I agree that the harmonic anaysis could be simpler, and that the diminished chords happen so fast they are hardly noticed. I guess I wanted to be as complete as possible, and also to point out that the difference between the Db7 chord and the target G7 chord, since they contain the same tritone (enharmonically of course--B and F), is that the root and 5th of the Db7 chord need to contract inward to a P4th for the G7 chord, and that by raising the Db to a D natural first, there is a diminished chord created for just a split second. But I agree that the simpler version would have made my analysis less long winded. It's amazing how a simple idea can end up being so many paragraphs...

I agree with your points about the other movements as well, and without them the 2nd movement would have the needed context.
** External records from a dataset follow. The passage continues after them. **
/-! ## Power -/

@[simp] theorem State.announceOffer_core : s.announceOffer.core = s.core := by
  unfold State.announceOffer; split <;> simp
@[simp] theorem State.announceClaim_core : s.announceClaim.core = s.core := by
  unfold State.announceClaim; split <;> simp
@[simp] theorem State.runAllowances_core : s.runAllowances.core = s.core := by
  unfold State.runAllowances; dsimp only; (repeat' split) <;> simp
@[simp] theorem State.handIfChanged_core (q : Bool) (l : List Grade) (c : Grade) :
    (s.handIfChanged q l c).core = s.core := by unfold State.handIfChanged; split <;> simp
@[simp] theorem State.handCap_core (c : Nat) : (s.handCap c).core = s.core := by
  unfold State.handCap; split <;> simp
@[simp] theorem State.formModeSet_core (q : Bool) : (s.formModeSet q).core = s.core := by
  unfold State.formModeSet; dsimp only; split <;> simp
@[simp] theorem State.formCap_core : s.formCap.core = s.core := by
  unfold State.formCap; split <;> simp
@[simp] theorem State.reform_core : s.reform.core = s.core := by simp [State.reform]
@[simp] theorem State.checkSupply_core : s.checkSupply.core = s.core := by
  unfold State.checkSupply; (repeat' split) <;> simp
@[simp] theorem State.powerTold_core : s.powerTold.core = s.core := by simp [State.powerTold]
@[simp] theorem State.settleOffer_core : s.settleOffer.core = s.core := by
  unfold State.settleOffer; split <;> simp
@[simp] theorem State.settleClaimList_core : s.settleClaimList.core = s.core := by
  unfold State.settleClaimList; split <;> simp
@[simp] theorem State.settleClaim_core : s.settleClaim.core = s.core := by simp [State.settleClaim]
@[simp] theorem State.endTripHold_core : s.endTripHold.core = s.core := by simp [State.endTripHold]
@[simp] theorem State.closeSwitch_core : s.closeSwitch.core = s.core := by simp [State.closeSwitch]
@[simp] theorem State.openSwitch_core (b : Bool) : (s.openSwitch b).core = s.core := by simp [State.openSwitch]
@[simp] theorem State.beginTrip_core (d : Nat) (b : Bool) : (s.beginTrip d b).core = s.core := by simp [State.beginTrip]

/-! ## Rounds -/

@[simp] theorem State.failRound_core (r : Reason) : (s.failRound r).core = s.core := by simp [State.failRound]
@[simp] theorem State.setBaseForced_core : s.setBaseForced.core = s.core := by simp [State.setBaseForced]
@[simp] theorem State.confirmFailure_core : s.confirmFailure.core = s.core := by
  unfold State.confirmFailure; split <;> simp
@[simp] theorem State.lowerCeiling_core : s.lowerCeiling.core = s.core := by
  unfold State.lowerCeiling; (repeat' split) <;> simp
@[simp] theorem State.trainingFailure_core : s.trainingFailure.core = s.core := by
  unfold State.trainingFailure; dsimp only; split <;> simp
@[simp] theorem State.judgeConfirms_core : s.judgeConfirms.core = s.core := by
  unfold State.judgeConfirms; dsimp only; (repeat' split) <;> simp
@[simp] theorem State.enterConfirming_core (g : Grade) : (s.enterConfirming g).core = s.core := by
  simp [State.enterConfirming]
@[simp] theorem State.choose_core : s.choose.core = s.core := by
  unfold State.choose; (repeat' split) <;> simp
@[simp] theorem State.writeRound_core : s.writeRound.core = s.core := by simp [State.writeRound]
@[simp] theorem State.noteListened_core : s.noteListened.core = s.core := rfl
@[simp] theorem State.startListen_core : s.startListen.core = s.core := by simp [State.startListen]
@[simp] theorem State.enterListen_core : s.enterListen.core = s.core := by
  unfold State.enterListen; split <;> simp
@[simp] theorem State.takeStepDue_core : s.takeStepDue.core = s.core := by
  unfold State.takeStepDue; (repeat' split) <;> simp
@[simp] theorem State.endBaseForced_core : s.endBaseForced.core = s.core := by
  unfold State.endBaseForced; dsimp only; split <;> simp
@[simp] theorem State.adopt_core (r : Half) : (s.adopt r).core = s.core := by
  unfold State.adopt; dsimp only; (repeat' split) <;> simp
@[simp] theorem State.roundHeard_core (b : Bool) (r : Half) : (s.roundHeard b r).core = s.core := by
  unfold State.roundHeard; (repeat' split) <;> simp
@[simp] theorem State.receiverReported_core : s.receiverReported.core = s.core := by
  unfold State.receiverReported; (repeat' split) <;> simp

/-! ## Picture -/

@[simp] theorem State.syncSchedule_core : s.syncSchedule.core = s.core := by
  unfold State.syncSchedule; dsimp only; (repeat' split) <;> simp
@[simp] theorem State.refuseSlice_core (b : Byte) (c : Counter) : (s.refuseSlice b c).core = s.core := by
  simp [State.refuseSlice]
@[simp] theorem State.acceptSlice_core (a : Anchor) (n k : Nat) (b : List Byte) : (s.acceptSlice a n k b).core = s.core := by
  unfold State.acceptSlice; dsimp only; split <;> simp
@[simp] theorem State.judgeSlice_core (a : Anchor) (g : Grade) (k : Nat) (b : List Byte) :
    (s.judgeSlice a g k b).core = s.core := by unfold State.judgeSlice; (repeat' split) <;> simp
@[simp] theorem State.submitSlice_core (st : Bool) (k : Nat) (b : List Byte) : (s.submitSlice st k b).core = s.core := by
  unfold State.submitSlice; dsimp only; (repeat' split) <;> simp
@[simp] theorem State.sliceArrives_core (f : Half) (k pt : Nat) (b : List Byte) :
    (s.sliceArrives f k pt b).core = s.core := by unfold State.sliceArrives; dsimp only; (repeat' split) <;> simp
@[simp] theorem State.freePassedOver_core (n : Half) (k : Nat) : (s.freePassedOver n k).core = s.core := by
  unfold State.freePassedOver; dsimp only; (repeat' split) <;> simp
@[simp] theorem State.showAgain_core (n : Half) (k t : Nat) : (s.showAgain n k t).core = s.core := by
  unfold State.showAgain; dsimp only; (repeat' split) <;> simp
@[simp] theorem State.showIndex_core (n : Half) (k t : Nat) : (s.showIndex n k t).core = s.core := by
  unfold State.showIndex; dsimp only; (repeat' split) <;> simp
@[simp] theorem State.makeFrameShown_core (n t r : Nat) : (s.makeFrameShown n t r).core = s.core := by
  unfold State.makeFrameShown; split <;> simp
@[simp] theorem State.nextScan_core (a n k : Nat) : (s.nextScan a n k).core = s.core := by
  unfold State.nextScan; dsimp only; split <;> simp
@[simp] theorem State.scanIndex_core (a : Nat) : (s.scanIndex a).core = s.core := by simp [State.scanIndex]
@[simp] theorem State.scanStep_core (n : Nat) : (s.scanStep n).core = s.core := by
  unfold State.scanStep; dsimp only; (repeat' split) <;> simp
@[simp] theorem State.frameShownArrives_core (r : FrameShown) : (s.frameShownArrives r).core = s.core := by
  simp [State.frameShownArrives]

/-! ## Motion -/

@[simp] theorem State.noteRange_core (r : MotionRecord) : (s.noteRange r).core = s.core := by
  unfold State.noteRange; split <;> simp
@[simp] theorem State.countReplaced_core (l : Lane) (k : PacketKind) (c : Counter) : (s.countReplaced l k c).core = s.core := by
  unfold State.countReplaced; split <;> simp
@[simp] theorem State.carryRecord_core (r : MotionRecord) : (s.carryRecord r).core = s.core := by
  unfold State.carryRecord; dsimp only; split <;> simp
@[simp] theorem State.endRead_core : s.endRead.core = s.core := by
  unfold State.endRead; dsimp only; split <;> simp
@[simp] theorem State.completeRead_core (r : SensorRead) (a : Axes) : (s.completeRead r a).core = s.core := by
  simp [State.completeRead]
@[simp] theorem State.queueRecord_core (r : MotionRecord) : (s.queueRecord r).core = s.core := by
  unfold State.queueRecord; dsimp only; split <;> simp
@[simp] theorem State.emptyMotionQueue_core : s.emptyMotionQueue.core = s.core := by
  unfold State.emptyMotionQueue; dsimp only; split <;> simp
@[simp] theorem State.recordArrives_core (r : MotionRecord) : (s.recordArrives r).core = s.core := by
  unfold State.recordArrives; (repeat' split) <;> simp
@[simp] theorem State.offerFallback_core : s.offerFallback.core = s.core := by
  unfold State.offerFallback; (repeat' split) <;> simp
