/-! ## Transmitters (R113, R114) -/

@[simp] theorem LaneEngine.tx_setTx (l : LaneEngine) (lane k : Lane) (t : Transmitter) :
    (l.setTx lane t).tx k = if k = lane then t else l.tx k := by cases lane <;> cases k <;> rfl

@[simp] theorem LaneEngine.tx_setRx (l : LaneEngine) (lane k : Lane) (r : RxState) :
    (l.setRx lane r).tx k = l.tx k := by cases lane <;> cases k <;> rfl

namespace Transmitter.Bounded

variable {r : Role} {t : Transmitter}

/-- A transmitter that holds no packet, or waiting packets that were there before. -/
theorem sub (h : t.Bounded r) {u : Transmitter} (hu : u.waiting.Sublist t.waiting) : u.Bounded r :=
  ⟨h.kinds.sublist hu, fun hr => hu.length_le.trans (h.relay hr)⟩

theorem begin (h : t.Bounded r) (p : Packet) (now : Nat) : (t.begin p now).Bounded r := h.sub (List.Sublist.refl _)

theorem takeNext (h : t.Bounded r) (now : Nat) : (t.takeNext now).Bounded r := by
  unfold Transmitter.takeNext; split
  · exact h.sub (List.Sublist.refl _)
  · exact h.sub List.erase_sublist

theorem order (h : t.Bounded r) (st : TxState) : (t.order st).Bounded r := by
  unfold Transmitter.order; split
  · exact h.sub (List.Sublist.refl _)
  · exact h.sub (List.nil_sublist _)

theorem offer (h : t.Bounded r) (hr : r ≠ .relay) (p : Packet) (now : Nat) : (t.offer p now).Bounded r := by
  unfold Transmitter.offer; split
  · exact h
  · split
    · exact h.begin p now
    · refine ⟨List.pairwise_append.2 ⟨h.kinds.sublist List.filter_sublist, List.pairwise_singleton _ _, ?_⟩,
        fun hk => absurd hk hr⟩
      intro a ha b hb
      rw [List.mem_singleton.1 hb]
      simpa using (List.mem_filter.1 ha).2

theorem forward (h : t.Bounded r) (p : Packet) (now : Nat) : (t.forward p now).Bounded r := by
  unfold Transmitter.forward; split
  · exact h
  · split
    · exact h.begin p now
    · split
      · exact ⟨List.pairwise_singleton _ _, fun _ => le_refl _⟩
      · exact h

end Transmitter.Bounded

namespace State.Bounded

variable {s : State}

/-! ## Updates of one part -/

theorem withPowered (h : s.Bounded) (b : Bool) : State.Bounded { s with powered := b } := { h with }
theorem withClock (h : s.Bounded) (b : Clock) : State.Bounded { s with clock := b } := { h with }
theorem withRoster (h : s.Bounded) (b : Roster) : State.Bounded { s with roster := b } := { h with }
theorem withLoads (h : s.Bounded) (b : Loads) : State.Bounded { s with loads := b } := { h with }
theorem withAgree (h : s.Bounded) (b : Agree) : State.Bounded { s with agree := b } := { h with }
theorem withLanes (h : s.Bounded) {b : LaneEngine} (hb : ∀ l, (b.tx l).Bounded s.role) :
    State.Bounded { s with lanes := b } := { h with waiting := hb }
theorem setTx (h : s.Bounded) (l : Lane) {t : Transmitter} (ht : t.Bounded s.role) :
    State.Bounded { s with lanes := s.lanes.setTx l t } :=
  h.withLanes (fun k => by rw [LaneEngine.tx_setTx]; split <;> [exact ht; exact h.waiting k])
theorem withSliceHeadset (h : s.Bounded) {b : SliceHeadset} (hb : b.Sized)
    (ha : b.anchor = s.sliceHeadset.anchor) : State.Bounded { s with sliceHeadset := b } :=
  { h with slices := hb, anchor := fun hr => ha.trans (h.anchor hr) }
theorem withMotionHeadset (h : s.Bounded) (b : MotionHeadset)
    (hp : b.port = s.motionHeadset.port) (hr : b.reading = s.motionHeadset.reading) :
    State.Bounded { s with motionHeadset := b } :=
  { h with sensor := fun hs => ⟨hp.trans (h.sensor hs).1, hr.trans (h.sensor hs).2⟩ }
/-- At a HEADSET the sensor port is free to change. -/
theorem withSensor (h : s.Bounded) (hs : s.role = .headset) (b : MotionHeadset) : State.Bounded { s with motionHeadset := b } :=
  { h with sensor := fun hn => absurd hs hn }
theorem withHost (h : s.Bounded) (b : HostPort) : State.Bounded { s with host := b } := { h with }
theorem withItems (h : s.Bounded) {b : List Half} (hb : b.length = 31) : State.Bounded { s with items := b } :=
  { h with items := hb }
theorem withFreeCount (h : s.Bounded) (b : Nat) : State.Bounded { s with freeCount := b } := { h with }
theorem withPending (h : s.Bounded) (b : List Instr) : State.Bounded { s with pending := b } := { h with }
theorem withRail (h : s.Bounded) {b : Rail} (hb : b.size ≤ 8) : State.Bounded { s with rail := b } :=
  { h with railQueue := hb }
theorem withPower (h : s.Bounded) {b : Power} (hb : b.droop ≤ 4) : State.Bounded { s with power := b } :=
  { h with droop := hb }
theorem withRemote (h : s.Bounded) {b : Remote} (hb : b.stale ≤ 65535) : State.Bounded { s with remote := b } :=
  { h with stale := hb }
theorem keepPower (h : s.Bounded) {b : Power} (hb : b.droop = s.power.droop) :
    State.Bounded { s with power := b } := h.withPower (hb ▸ h.droop)
theorem keepRemote (h : s.Bounded) {b : Remote} (hb : b.stale = s.remote.stale) :
    State.Bounded { s with remote := b } := h.withRemote (hb ▸ h.stale)
theorem withSliceSource (h : s.Bounded) {b : SliceSource} (hq : b.sendQueue.length ≤ 4) (hf : b.frames.length ≤ 4) :
    State.Bounded { s with sliceSource := b } := { h with sendQueue := hq, frames := hf }
theorem withMotionSource (h : s.Bounded) {b : MotionSource} (hb : b.queue.length ≤ 64) :
    State.Bounded { s with motionSource := b } := { h with motion := hb }
theorem withAudioHeadset (h : s.Bounded) {b : AudioHeadset} (hb : b.frameCount ≤ 480) :
    State.Bounded { s with audioHeadset := b } := { h with playback := hb }
theorem withAudioSource (h : s.Bounded) {b : AudioSource} (hb : b.MicSound) :
    State.Bounded { s with audioSource := b } := { h with mic := hb }
theorem withCounters (h : s.Bounded) {b : Counters} (hb : b.Bounded) : State.Bounded { s with counters := b } :=
  { h with counters := hb }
Somehow that 2nd movement just transports me to another place; I think it may have been Rosen who referred to it as the "intellectual center of the Quartet" (paraphrasing). (I know it's sloppy to sort of quote someone, but I'm pretty sure it was Rosen, and I don't have a search engine that works for my dusty old books.)

Thanks for your insights on this Quartet. Always looking to discuss Beethoven if you have any others to analyze or talk about. I like analyzing the string quartets of my favorite composers because the 4 voice writing is ripe fruit for analysis.


----------



## millionrainbows

I've heard of augmented seventh chords, but not augmented sixths. Can you spell it?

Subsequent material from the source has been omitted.